Surface mounted door closers, with their obvious control boxes and mechanical arms can present a real temptation for pranksters, whereas concealed door closers, particularly jamb-mounted models, virtually eliminate such a risk. Samuel Heath’s Powermatic controlled, concealed door closers are invisible when the door is closed and have very few visible parts when the door is open, thereby reducing the likelihood of damage through vandalism.
Wedging fire doors open will obviously prevent the fire door performing its primary function and should be avoided at all times. Despite notices, best practice guides and individual instructions, the practice still goes on, especially in care homes, but also in other facilities.
Removing the temptation to wedge the door open is the first step in resolving the issue. The solution is either to use hold-open devices or to use free swing door closers, such as Powermatic Free Swing which allows the door to operate manually until the door closer is activated by the building’s fire alarm system.
There is one further element of safety and risk reduction that is probably not given consideration beyond specialist facilities and that is the risk of a door closer being used as a point of ligature.

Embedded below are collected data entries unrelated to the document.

def Command.source (c : Command) : Side :=
  match c.op with
  | .cpgt | .cpgg | .cpgs | .cpix => .memory
  | .cptg => .tile
  | .cpsg => .scratch
  | .cpat => if c.fromSlot then .slot else .memory
  | .cfill => .none

def Command.dest (c : Command) : Side :=
  match c.op with
  | .cpgt | .cpix => .tile
  | .cptg | .cpgg | .cpsg => .memory
  | .cpgs => .scratch
  | .cpat => if c.fromSlot then .memory else .slot
  | .cfill => if c.tile then .tile else if inAperture c.dst && canonical c.dst then .scratch else .memory

/-- The bytes of a row on the memory side. -/
def Command.rowBytes (c : Command) : Nat := if c.op = .cpat then c.len * cpatSize c.conv else c.len
/-- The strides of a command: row r lies at base + r x stride (R272, R278). -/
def Command.sourceStride (c : Command) : BitVec 32 := if c.op = .cpix then 0 else c.sstr
def Command.destStride (c : Command) : BitVec 32 := if c.op = .cpix then 256 else c.dstr
/-- A row of a base, modulo 2^64. -/
def rowAddr (base : DWord) (stride : BitVec 32) (r : Nat) : DWord := base + BitVec.ofNat 64 r * stride.signExtend 64

/-- The accumulator side of a `cpat`: slot index, first row, first column (R280). -/
def Command.location (c : Command) : DWord := if c.fromSlot then c.src else c.dst
def Command.slotIdx (c : Command) : Nat := natBits c.location.toNat 16 4
def Command.row0 (c : Command) : Nat := natBits c.location.toNat 8 6
def Command.col0 (c : Command) : Nat := natBits c.location.toNat 0 7

/-- Whether the command reads or writes scratch, the tile window or a slot of its cohort (R291). -/
def Command.inCore (c : Command) : Bool :=
  c.source == .tile || c.source == .scratch || c.source == .slot
    || c.dest == .tile || c.dest == .scratch || c.dest == .slot

/-! ### Checks at acceptance (R273, Table 10-3) -/

/-- Whether a row of n bytes of a memory operand has a non-canonical end, and whether it meets the aperture. -/
def rowBad (va : DWord) (n : Nat) : Bool × Bool :=
  let last := va + BitVec.ofNat 64 (n - 1)
  (!canonical va || !canonical last, (canonical va && inAperture va) || (canonical last && inAperture last))

/-- A tile offset without its reserved bits [63:19] (R267). -/
def tileBase (o : DWord) : DWord := o &&& 0x7FFFF

/-- The conditions of one side over its rows: the causes that apply. A row of no bytes reaches nothing. -/
def State.sideCauses (s : State) (c : Cohort) (side : Side) (base : DWord) (stride : BitVec 32) (rows n : Nat) : List Cause :=
  let first := if side = .tile then tileBase base else base
  let addrs := if n = 0 then [] else (List.range rows).map fun r => rowAddr first stride r
  match side with
  | .none | .slot => []
  | .memory =>
    (if addrs.any fun a => (rowBad a n).1 then [.nonCanonical] else [])
      ++ (if addrs.any fun a => (rowBad a n).2 then [.copyParameter] else [])
  | .scratch =>
    (if addrs.any fun a => !(canonical a && inAperture a) then [.copyParameter] else [])
      ++ (if addrs.any fun a => canonical a && inAperture a && (s.scratchPlace c.ccb a n).isNone then [.scratchBound] else [])
  | .tile =>
    (if base.toNat / 2 ^ 19 ≠ 0 then [.copyParameter] else [])
      ++ (if addrs.any fun a => decide (c.windowBytes < a.toNat + n) then [.tileBound] else [])

/-- The causes of the accumulator side of a `cpat` (R273, R280, 11 R311). -/
def Command.slotCauses (m : Command) (c : Cohort) : List Cause :=
  if m.op ≠ .cpat then []
  else
    let z := cpatSize m.conv
    let memory := if m.fromSlot then m.dst else m.src
    let stride := if m.fromSlot then m.dstr else m.sstr
    let x := c.slot m.slotIdx
    (if z = 0 ∨ (m.sat = true ∧ (m.conv = 0 ∨ 8 ≤ m.conv)) then [.copyParameter] else [])
    ++ (if m.location.toNat ≠ m.slotIdx * 2 ^ 16 + m.row0 * 2 ^ 8 + m.col0 ∨ 64 < m.row0 + m.rows ∨ 128 < m.col0 + m.len
        ∨ memory.toNat % max z 1 ≠ 0 ∨ stride.toNat % max z 1 ≠ 0 then [.copyParameter] else [])
    ++ (if !x.granted then [.accSlotNotHeld] else if x.absent then [.accOwnerMiss] else [])

/-- Every cause that a command meets at acceptance. R273 names memory operands: that the index array of `cpix` is checked as
one, a row of 4 x ROWS bytes, is the model's choice (log 94). -/
def State.commandCauses (s : State) (c : Cohort) (m : Command) (shape strides : Nat) : List Cause :=
  let word (a : DWord) : List Cause :=
    if a = 0 then []
    else (if a.toNat % 8 ≠ 0 then [.misaligned] else []) ++ s.sideCauses c .memory a 0 1 8
  let n := m.rowBytes
  (if m.rows = 0 ∨ m.len = 0 ∨ natBits shape 51 13 ≠ 0 ∨ natBit shape 49 = true ∨ (natBit shape 50 = true ∧ m.op ≠ .cfill)
      ∨ ((natBit shape 48 = true ∨ natBits shape 40 8 ≠ 0) ∧ m.op ≠ .cpat) ∨ (m.op = .cfill ∧ m.sstr ≠ 0)
      ∨ (m.op = .cpix ∧ (strides % 4 ≠ 0 ∨ 256 < m.len)) then [.copyParameter] else [])
  ++ word m.cwa ++ word m.pwa
  ++ (if m.op = .cpix then s.sideCauses c .memory m.index 0 1 (4 * m.rows)
      else s.sideCauses c m.source m.src m.sourceStride m.rows n)
  ++ s.sideCauses c m.dest m.dst m.destStride m.rows n
  ++ m.slotCauses c

/-- The lowest of a list of causes. -/
def lowestCause : List Cause → Option Cause
  | [] => none
  | c :: t =>
    match lowestCause t with
    | some d => if d.code < c.code then some d else some c
    | none => some c

/-- Whether a strand of a cohort has a drain entry not yet popped that holds an element of a rectangle (11 R323). -/
def State.drainHolds (s : State) (c : Cohort) (idx col0 cols : Nat) : Bool :=
  c.keys.any fun k =>
    (s.strand k).drains.any fun q => q.2.any fun d =>
      d.idx == idx && (List.range d.entries).any fun n =>
        decide (d.popped ≤ n) && (d.columns n).any fun x => decide (col0 ≤ x ∧ x < col0 + cols)

/-- Accept a command into its channel, or hold the strand back (R269, R291; 11 R323). -/
def State.acceptCommand (s : State) (us : List Use) (m : Command) (ch shape strides : Nat) : State :=
  let st := s.cur
  let e := candidate st
  let c := s.curCohort
  let owner := st.channelOwner
  match lowestCause (s.commandCauses c m shape strides) with
  | some x =>
    s.raiseAllAt x (if x = .accOwnerMiss then st.ccb ||| BitVec.ofNat 64 m.slotIdx else 0)
  | none =>
    let l := s.channel st.core owner ch
    if 16 ≤ l.length ∨ 256 ≤ s.commandsOn st.core ∨ (l.any fun x => x.old) = true then s.stallWith 12
    else if m.dest = .slot ∧ s.drainHolds c m.slotIdx m.col0 m.len = true then s.stallWith 12
    else
      let s1 := (s.popSources us).setChannel st.core owner ch (l ++ [{ m with order := c.mxOrder }])
      let s2 := if owner = 0 then s1 else s1.setCohort owner { s1.cohort owner with mxOrder := c.mxOrder + 1 }
      s2.settle [(nextPc e.pc, e.mask)] []

/-- The shape of the transfer commands (Table 10-1): k odd raises 0x01. -/
def transfer (op : CopyOp) (e g : Bool) (c : BitVec 3) (k : BitVec 4) (a b : Code) (s : State) :
    Host.Outcome State Fault Refusal :=
  let kk : Code := k.zeroExtend 7
  let us : List Use := [⟨.ssegev, a, e⟩, ⟨.sseg, a + 1, e⟩, ⟨.ssegev, b, g⟩, ⟨.sseg, b + 1, g⟩,
    ⟨.ssrc, kk, false⟩, ⟨.ssrc, kk + 1, false⟩]
  runPoint s us [] (k.toNat % 2 != 0) false fun s =>
    let st := s.cur
    let shape := (s.usrc b).toNat
    let strides := (s.usrc (b + 1)).toNat
    let m : Command := {
      op := op, src := s.usrc a, dst := s.usrc (a + 1), len := natBits shape 0 24, rows := natBits shape 24 16,
      sstr := BitVec.ofNat 32 (if op = .cpix then 0 else strides),
      dstr := BitVec.ofNat 32 (if op = .cpix then 0 else strides / 2 ^ 32),
      index := if op = .cpix then BitVec.ofNat 64 strides else 0, tile := natBit shape 50, sat := natBit shape 48,
      conv := natBits shape 40 8, cwa := s.ssrc kk, pwa := s.ssrc (kk + 1), user := !st.sup, pasid := s.pasidOf st,
      core := st.core }
    s.acceptCommand us m c.toNat shape strides

def execCpgt (e g : Bool) (c : BitVec 3) (k : BitVec 4) (a b : Code) (s : State) := transfer .cpgt e g c k a b s
def execCptg (e g : Bool) (c : BitVec 3) (k : BitVec 4) (a b : Code) (s : State) := transfer .cptg e g c k a b s
def execCpgg (e g : Bool) (c : BitVec 3) (k : BitVec 4) (a b : Code) (s : State) := transfer .cpgg e g c k a b s
def execCpat (e g : Bool) (c : BitVec 3) (k : BitVec 4) (a b : Code) (s : State) := transfer .cpat e g c k a b s
def execCpgs (e g : Bool) (c : BitVec 3) (k : BitVec 4) (a b : Code) (s : State) := transfer .cpgs e g c k a b s
def execCpsg (e g : Bool) (c : BitVec 3) (k : BitVec 4) (a b : Code) (s : State) := transfer .cpsg e g c k a b s
def execCpix (e g : Bool) (c : BitVec 3) (k : BitVec 4) (a b : Code) (s : State) := transfer .cpix e g c k a b s
def execCfill (e g : Bool) (c : BitVec 3) (k : BitVec 4) (a b : Code) (s : State) := transfer .cfill e g c k a b s

/-! ### Accesses of a running command (R274 to R276, R288) -/

/-- A fault that parks a channel: its sub-cause, address, the kind of the access and the level of the walk. -/
structure ChannelFault where
  cause : Cause
  va : DWord
  kind : Access
  level : Nat
  deriving DecidableEq, Repr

Sensitive and uncomfortable as the subject might be, the risk should be recognised, perhaps particularly in educational learning and accommodation facilities.
Whilst full anti-ligature measures would be unnecessary, the risk can be significantly reduced by removing opportunity and certain types of concealed door closers can offer a useful alternative to their more obvious surface-mounted counterparts.
Great looking interiors are not the sole preserve of the designer who wishes to create interiors unencumbered by unattractive mechanical devices. Many health and care professionals recognise the contribution that more homely, less institutionalised interiors can make towards the well-being and recovery of clients in mental health, psychiatric and elderly care facilities.
The highly visible mechanical boxes and control arms that are unavoidable with surface-mounted door closers spoil the appearance of doors and decorative schemes, interfering with the designer’s vision. They can also result in interiors which have a functional rather than comfortable ambience.
Powermatic concealed door closers are jamb-mounted and present no such problems. Totally concealed when the door is closed and hardly noticeable when the door is open, such door closers offer the ideal solution for a wide variety of applications where aesthetics and comfort are valued.
Making the right choice
When selecting the right door closer for any fire or non-fire door situation, the first task will always be to ensure that the product meets the relevant performance requirements in terms of fire safety and accessibility. Once these criteria have been satisfied, other factors should be taken into consideration which can enhance the safety, comfort and well-being of the building’s users, and it is in such areas that Powermatic concealed door closers become the natural choice.